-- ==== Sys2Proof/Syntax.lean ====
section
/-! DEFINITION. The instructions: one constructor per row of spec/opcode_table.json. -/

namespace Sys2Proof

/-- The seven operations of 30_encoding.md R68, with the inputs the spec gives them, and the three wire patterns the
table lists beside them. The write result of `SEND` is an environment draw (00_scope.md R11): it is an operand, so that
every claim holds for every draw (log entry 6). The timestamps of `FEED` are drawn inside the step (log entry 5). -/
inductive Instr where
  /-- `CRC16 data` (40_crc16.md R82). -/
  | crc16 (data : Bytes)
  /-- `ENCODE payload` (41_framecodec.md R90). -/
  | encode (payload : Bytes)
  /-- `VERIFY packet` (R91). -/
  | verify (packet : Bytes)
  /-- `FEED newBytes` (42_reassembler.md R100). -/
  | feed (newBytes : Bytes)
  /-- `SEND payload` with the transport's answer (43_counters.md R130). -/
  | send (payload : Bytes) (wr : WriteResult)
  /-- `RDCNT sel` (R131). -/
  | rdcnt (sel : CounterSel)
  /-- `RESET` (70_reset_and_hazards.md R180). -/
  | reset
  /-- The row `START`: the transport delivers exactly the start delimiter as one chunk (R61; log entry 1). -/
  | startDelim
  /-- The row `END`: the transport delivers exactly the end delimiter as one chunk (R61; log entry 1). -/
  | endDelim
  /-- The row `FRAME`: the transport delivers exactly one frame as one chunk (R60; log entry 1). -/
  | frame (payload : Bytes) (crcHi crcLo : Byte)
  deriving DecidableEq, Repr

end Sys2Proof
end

========================================================================

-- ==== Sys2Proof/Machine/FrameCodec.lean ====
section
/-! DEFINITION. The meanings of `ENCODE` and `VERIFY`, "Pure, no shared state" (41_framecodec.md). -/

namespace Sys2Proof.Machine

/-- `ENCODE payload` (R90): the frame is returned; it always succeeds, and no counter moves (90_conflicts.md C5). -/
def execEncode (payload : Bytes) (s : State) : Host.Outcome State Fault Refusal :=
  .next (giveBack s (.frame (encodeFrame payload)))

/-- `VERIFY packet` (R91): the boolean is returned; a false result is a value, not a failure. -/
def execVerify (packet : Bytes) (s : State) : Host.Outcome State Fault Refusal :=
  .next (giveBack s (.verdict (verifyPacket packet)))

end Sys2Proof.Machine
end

========================================================================

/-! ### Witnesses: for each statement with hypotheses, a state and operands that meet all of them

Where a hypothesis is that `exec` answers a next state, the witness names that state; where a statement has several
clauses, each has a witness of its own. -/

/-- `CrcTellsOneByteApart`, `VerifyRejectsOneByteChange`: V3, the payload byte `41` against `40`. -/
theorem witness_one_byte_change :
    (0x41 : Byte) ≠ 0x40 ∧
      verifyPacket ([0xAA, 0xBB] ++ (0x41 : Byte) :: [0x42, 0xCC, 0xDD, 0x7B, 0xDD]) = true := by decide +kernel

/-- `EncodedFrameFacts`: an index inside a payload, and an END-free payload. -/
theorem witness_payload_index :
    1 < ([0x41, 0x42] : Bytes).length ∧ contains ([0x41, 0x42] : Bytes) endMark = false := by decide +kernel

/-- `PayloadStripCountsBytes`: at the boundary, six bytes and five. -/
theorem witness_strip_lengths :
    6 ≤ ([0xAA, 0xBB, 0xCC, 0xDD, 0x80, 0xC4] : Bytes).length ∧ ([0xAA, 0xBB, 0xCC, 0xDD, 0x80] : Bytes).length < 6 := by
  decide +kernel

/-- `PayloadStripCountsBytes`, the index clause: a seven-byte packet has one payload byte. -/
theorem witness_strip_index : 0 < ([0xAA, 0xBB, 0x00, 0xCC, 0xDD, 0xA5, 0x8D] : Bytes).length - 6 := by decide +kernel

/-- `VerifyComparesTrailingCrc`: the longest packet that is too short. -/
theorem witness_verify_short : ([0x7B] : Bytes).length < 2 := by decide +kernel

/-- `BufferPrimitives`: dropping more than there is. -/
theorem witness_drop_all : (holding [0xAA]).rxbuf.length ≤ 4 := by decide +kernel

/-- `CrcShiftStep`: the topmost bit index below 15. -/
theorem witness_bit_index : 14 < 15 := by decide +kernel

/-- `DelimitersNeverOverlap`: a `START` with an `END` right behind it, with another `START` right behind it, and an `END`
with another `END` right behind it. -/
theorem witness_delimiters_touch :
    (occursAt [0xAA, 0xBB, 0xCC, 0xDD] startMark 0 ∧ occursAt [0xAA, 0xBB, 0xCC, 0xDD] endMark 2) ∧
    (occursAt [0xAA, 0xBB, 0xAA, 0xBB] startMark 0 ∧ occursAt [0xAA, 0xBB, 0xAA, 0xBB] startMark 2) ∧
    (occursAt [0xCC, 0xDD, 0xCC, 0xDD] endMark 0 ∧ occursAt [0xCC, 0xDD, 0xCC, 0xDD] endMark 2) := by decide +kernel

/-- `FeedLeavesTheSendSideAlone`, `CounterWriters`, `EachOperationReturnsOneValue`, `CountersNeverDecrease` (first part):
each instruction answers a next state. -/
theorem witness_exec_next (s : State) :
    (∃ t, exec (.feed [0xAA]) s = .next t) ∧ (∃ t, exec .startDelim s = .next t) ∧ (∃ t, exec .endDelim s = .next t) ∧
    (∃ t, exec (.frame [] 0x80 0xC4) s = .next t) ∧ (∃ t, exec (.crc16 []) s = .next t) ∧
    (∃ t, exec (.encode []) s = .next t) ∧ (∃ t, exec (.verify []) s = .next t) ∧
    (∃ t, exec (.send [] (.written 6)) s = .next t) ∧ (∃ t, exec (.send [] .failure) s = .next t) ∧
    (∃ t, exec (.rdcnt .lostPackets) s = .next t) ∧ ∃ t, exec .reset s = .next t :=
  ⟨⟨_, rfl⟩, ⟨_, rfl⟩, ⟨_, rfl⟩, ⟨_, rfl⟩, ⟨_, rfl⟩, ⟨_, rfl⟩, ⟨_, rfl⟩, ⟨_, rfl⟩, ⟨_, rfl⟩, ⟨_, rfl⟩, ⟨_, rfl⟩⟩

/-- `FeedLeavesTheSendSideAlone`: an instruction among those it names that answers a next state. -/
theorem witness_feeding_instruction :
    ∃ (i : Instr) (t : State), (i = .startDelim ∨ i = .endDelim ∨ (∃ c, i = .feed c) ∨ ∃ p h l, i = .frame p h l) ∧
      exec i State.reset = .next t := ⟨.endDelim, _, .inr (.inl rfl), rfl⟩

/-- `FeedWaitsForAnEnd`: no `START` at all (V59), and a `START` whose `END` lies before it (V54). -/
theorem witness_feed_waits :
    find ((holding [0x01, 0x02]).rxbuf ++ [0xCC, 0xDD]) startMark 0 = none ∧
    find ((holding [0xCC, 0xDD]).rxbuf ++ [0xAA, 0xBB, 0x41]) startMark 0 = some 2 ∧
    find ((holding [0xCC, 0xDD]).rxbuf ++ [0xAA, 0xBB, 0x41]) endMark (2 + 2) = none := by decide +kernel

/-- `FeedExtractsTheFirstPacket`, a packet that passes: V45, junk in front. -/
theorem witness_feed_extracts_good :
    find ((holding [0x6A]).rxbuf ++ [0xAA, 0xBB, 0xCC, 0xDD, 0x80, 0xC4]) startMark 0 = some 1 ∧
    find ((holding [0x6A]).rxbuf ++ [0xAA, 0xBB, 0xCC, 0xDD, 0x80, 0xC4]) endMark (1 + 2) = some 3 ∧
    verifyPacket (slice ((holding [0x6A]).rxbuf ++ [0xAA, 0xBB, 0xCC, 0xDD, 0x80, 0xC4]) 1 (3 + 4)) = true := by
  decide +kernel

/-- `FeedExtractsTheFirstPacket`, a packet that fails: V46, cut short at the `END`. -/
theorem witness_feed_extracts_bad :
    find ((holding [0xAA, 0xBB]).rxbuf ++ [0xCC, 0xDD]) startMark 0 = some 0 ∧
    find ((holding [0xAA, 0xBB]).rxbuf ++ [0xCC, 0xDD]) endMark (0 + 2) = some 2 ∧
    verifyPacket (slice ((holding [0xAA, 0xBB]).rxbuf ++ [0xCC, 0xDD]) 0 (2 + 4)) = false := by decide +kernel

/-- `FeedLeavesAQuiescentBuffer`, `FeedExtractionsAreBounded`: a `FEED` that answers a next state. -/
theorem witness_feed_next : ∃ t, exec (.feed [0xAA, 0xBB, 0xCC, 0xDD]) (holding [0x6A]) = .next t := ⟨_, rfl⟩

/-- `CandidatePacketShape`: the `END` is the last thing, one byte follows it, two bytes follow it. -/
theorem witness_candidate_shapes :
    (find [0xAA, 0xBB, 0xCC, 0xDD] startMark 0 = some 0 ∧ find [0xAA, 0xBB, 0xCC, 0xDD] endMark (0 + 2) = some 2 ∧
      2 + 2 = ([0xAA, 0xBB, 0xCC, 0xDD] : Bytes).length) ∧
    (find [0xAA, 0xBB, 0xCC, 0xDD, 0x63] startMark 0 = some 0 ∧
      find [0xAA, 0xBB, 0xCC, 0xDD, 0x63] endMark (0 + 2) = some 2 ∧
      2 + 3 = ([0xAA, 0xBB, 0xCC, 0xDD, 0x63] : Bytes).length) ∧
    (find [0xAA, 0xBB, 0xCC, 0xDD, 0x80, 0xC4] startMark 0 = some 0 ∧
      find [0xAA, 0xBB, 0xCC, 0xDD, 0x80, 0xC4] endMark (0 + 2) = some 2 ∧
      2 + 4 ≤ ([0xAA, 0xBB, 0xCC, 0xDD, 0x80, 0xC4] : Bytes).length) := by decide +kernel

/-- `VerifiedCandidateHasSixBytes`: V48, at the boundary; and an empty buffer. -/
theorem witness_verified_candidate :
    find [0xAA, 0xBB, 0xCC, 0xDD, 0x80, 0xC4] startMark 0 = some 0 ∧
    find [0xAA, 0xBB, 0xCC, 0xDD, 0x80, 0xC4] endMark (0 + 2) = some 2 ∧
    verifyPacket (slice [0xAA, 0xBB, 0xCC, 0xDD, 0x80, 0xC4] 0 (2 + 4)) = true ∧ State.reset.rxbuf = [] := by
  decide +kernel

========================================================================

### Task to carry out:
From the records above, quote only the lines running from the line with "-- ==== Sys2Proof/Machine/FrameCodec.lean" to the line with "def execEncode (payload", both lines included.

### Expected answer:
-- ==== Sys2Proof/Machine/FrameCodec.lean ====
section
/-! DEFINITION. The meanings of `ENCODE` and `VERIFY`, "Pure, no shared state" (41_framecodec.md). -/

namespace Sys2Proof.Machine

/-- `ENCODE payload` (R90): the frame is returned; it always succeeds, and no counter moves (90_conflicts.md C5). -/
def execEncode (payload : Bytes) (s : State) : Host.Outcome State Fault Refusal :=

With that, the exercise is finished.